Investigation on the intranuclear localization of Wnt3a and its extracellular interaction with fibronectin

Abstract

Wnt signaling is known to play an important role in development, embryogenesis, axis patterning, and cell fate determination. For instance, Wnt3a, one of the 19 Wnt ligands found in human, can play a crucial role in regulating cell differentiation, proliferation and migration. Previous study shows that a novel subpopulation of Wnt3a is detected in the cell nuclear fraction. However, no further work has substantiated this finding. The nuclear localization of Wnt has been studied in Wnt2b, where it can directly enhance Wnt signaling, changing our understanding that Wnt proteins need to be secreted to induce Wnt signaling. Thus, such unconventional localization of Wnt to the nucleus deserves further investigation so as to understand their signaling mechanism and to better alter cell fate. These literature reviews are summarized in chapter 1.
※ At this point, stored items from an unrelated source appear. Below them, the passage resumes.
/-- 43_interface.md R173 (OUT_MAX): a token that would make the output longer than a set OUT_MAX is refused. In the two
ENCODE clauses, that the partial last byte counts as a whole byte is the model's choice, log entry 13. -/
def Obligations.OutputPastOutMaxIsRefused : Prop :=
  ∀ (s : State) (k : Nat), s.par.outMax = some k → s.w < dictSize s.cfg →
    (s.Running .decode → k < s.out.length + 1 → ∀ b, exec (.lit b) s = .refused .outputTooLong) ∧
    (s.Running .decode → ∀ pos lenf, pos < 2 ^ s.cfg.p → lenf < 2 ^ s.cfg.l →
      k < s.out.length + (lenf + s.cfg.m) → exec (.matchRef pos lenf) s = .refused .outputTooLong) ∧
    (s.Running .encode → k < (s.bswBits.length + 9 + 7) / 8 → ∀ b, s.inp[s.ip]? = some b →
      exec (.lit b) s = .refused .outputTooLong) ∧
    (s.Running .encode → ∀ pos lenf, pos < 2 ^ s.cfg.p → lenf < 2 ^ s.cfg.l →
      s.ip + (lenf + s.cfg.m) ≤ s.inp.length →
      k < (s.bswBits.length + (1 + s.cfg.p + s.cfg.l) + 7) / 8 →
      exec (.matchRef pos lenf) s = .refused .outputTooLong)

/-! ### The search -/

/-- 41_encoder.md R122, R123, R126: the search returns a length between `M` and `min(CAP, n - IP)` and the lowest offset
at which it occurs in the flat dictionary, accepted, such that no longer candidate's lowest occurrence is accepted; and
it returns none only where no candidate's is. -/
def Obligations.SearchReturnsLongestAcceptedFirstOccurrence : Prop :=
  ∀ (s : State),
    (∀ p len, search s = some (p, len) ↔
      s.cfg.m ≤ len ∧ len ≤ min (2 ^ (s.cfg.l - 1)) (s.inp.length - s.ip) ∧
      FirstOccurs s p len ∧ Accepted s p len ∧
      ∀ len', len < len' → len' ≤ min (2 ^ (s.cfg.l - 1)) (s.inp.length - s.ip) →
        ∀ p', FirstOccurs s p' len' → ¬ Accepted s p' len') ∧
    (search s = none ↔
      ∀ len, s.cfg.m ≤ len → len ≤ min (2 ^ (s.cfg.l - 1)) (s.inp.length - s.ip) →
        ∀ p, FirstOccurs s p len → ¬ Accepted s p len)

/-- 41_encoder.md R125: under `R = 1` with INCLUSIVE, not retrying a rejected length has no effect: a length is taken
exactly with the lowest offset at which it occurs wholly below `W`. -/
def Obligations.InclusiveTakesLowestCommittedOccurrence : Prop :=
  ∀ (s : State) (p len : Nat), s.cfg.r = 1#1 → s.par.reuseEnd = .inclusive → 1 ≤ len →
    len ≤ s.inp.length - s.ip →
    (tryLength s len = some (p, len) ↔
      Occurs s p len ∧ p + len ≤ s.w ∧ ∀ p', p' < p → ¬ (Occurs s p' len ∧ p' + len ≤ s.w))

/-- 41_encoder.md R135: under `R = 1` with INCLUSIVE an occurrence is usable exactly when it lies wholly in `D[0 .. W)`; so
does every match, and at `W = 0` there is none and the step emits a literal. -/
def Obligations.InclusiveMatchLiesBelowCursor : Prop :=
  ∀ (s : State), s.cfg.r = 1#1 → s.par.reuseEnd = .inclusive → 1 ≤ s.cfg.m →
    (∀ p len, 1 ≤ len → Occurs s p len → (acceptMatch s p len = true ↔ p + len ≤ s.w)) ∧
    (∀ p len, search s = some (p, len) → p + len ≤ s.w) ∧
    (s.w = 0 → search s = none ∧ ∀ b, s.inp[s.ip]? = some b → nextToken s = some (.lit b))

/-- 41_encoder.md R131, R136, 30_encoding.md R76: under a legal configuration the fields of the match the search chose
fit without truncation, and its length is at most `min(CAP, n - IP)`. -/
def Obligations.EncoderFieldsFit : Prop :=
  ∀ (s : State) (p len : Nat), legal s.par s.cfg = true → search s = some (p, len) →
    p + len ≤ 2 ^ s.cfg.p ∧ p < 2 ^ s.cfg.p ∧ s.cfg.m ≤ len ∧ len ≤ 2 ^ (s.cfg.l - 1) ∧
    len ≤ s.inp.length - s.ip ∧ len - s.cfg.m ≤ 2 ^ (s.cfg.l - 1) - s.cfg.m ∧ len - s.cfg.m < 2 ^ s.cfg.l ∧
    wellFormed s.cfg.p s.cfg.l (.matchRef p (len - s.cfg.m)) = true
Here in chapter 2, we report that Wnt3a can localize within the nucleus of the cell, independent of animal species and immortalization, with the exception of mouse L-Wnt3a cells which are commonly used to make Wnt3a conditioned medium. Super-resolution and subcellular fractionation of HeLa cells and human mesenchymal stem cells (hMSCs) both confirm the presence of intranuclear Wnt3a. Further investigations are being carried out to determine its intranuclear function(s) through its nuclear binding partner(s).

Cells such as hMSCs are known to deposit a network of extracellular matrix (ECM) proteins called cell-derived matrix (CDM), which can enhance cell proliferation, migration and multilineage differentiation. Moreover, CDM has been shown to sequester growth factors, where it can act as storage for these extracellular growth factors. Growth factors are enhanced by the ECM by being concentrated closer to the cells instead of freely floating in the extracellular space. Meanwhile, Wnt3a has not only been reported in the extracellular space but also in human ECM, prompting us to investigate how Wnt3a can be tethered to the ECM to alter cell fate.

In chapter 3, we report that Wnt3a protein is colocalized with the fibronectin meshwork of CDM. In situ proximity ligation assay demonstrates interaction between them while Co-IP demonstrates that Wnt3a binds directly to fibronectin. Wnt3a-fibronectin binding can affect canonical Wnt/β-catenin signaling. Such binding did not prevent the Wnt3a from activating β-catenin and can stabilize Wnt3a in serum-free condition, implying that fibronectin can act as a reservoir for Wnt3a. Consequently, we demonstrate that CDM-bound Wnt3a can promote both canonical Wnt signaling and cell proliferation. In recent years, Wnt3a exosome delivery has been used for therapeutic purposes such as cartilage repair. This shows the potential of using CDM as an alternative way to immobilize Wnt3a for tissue engineering applications.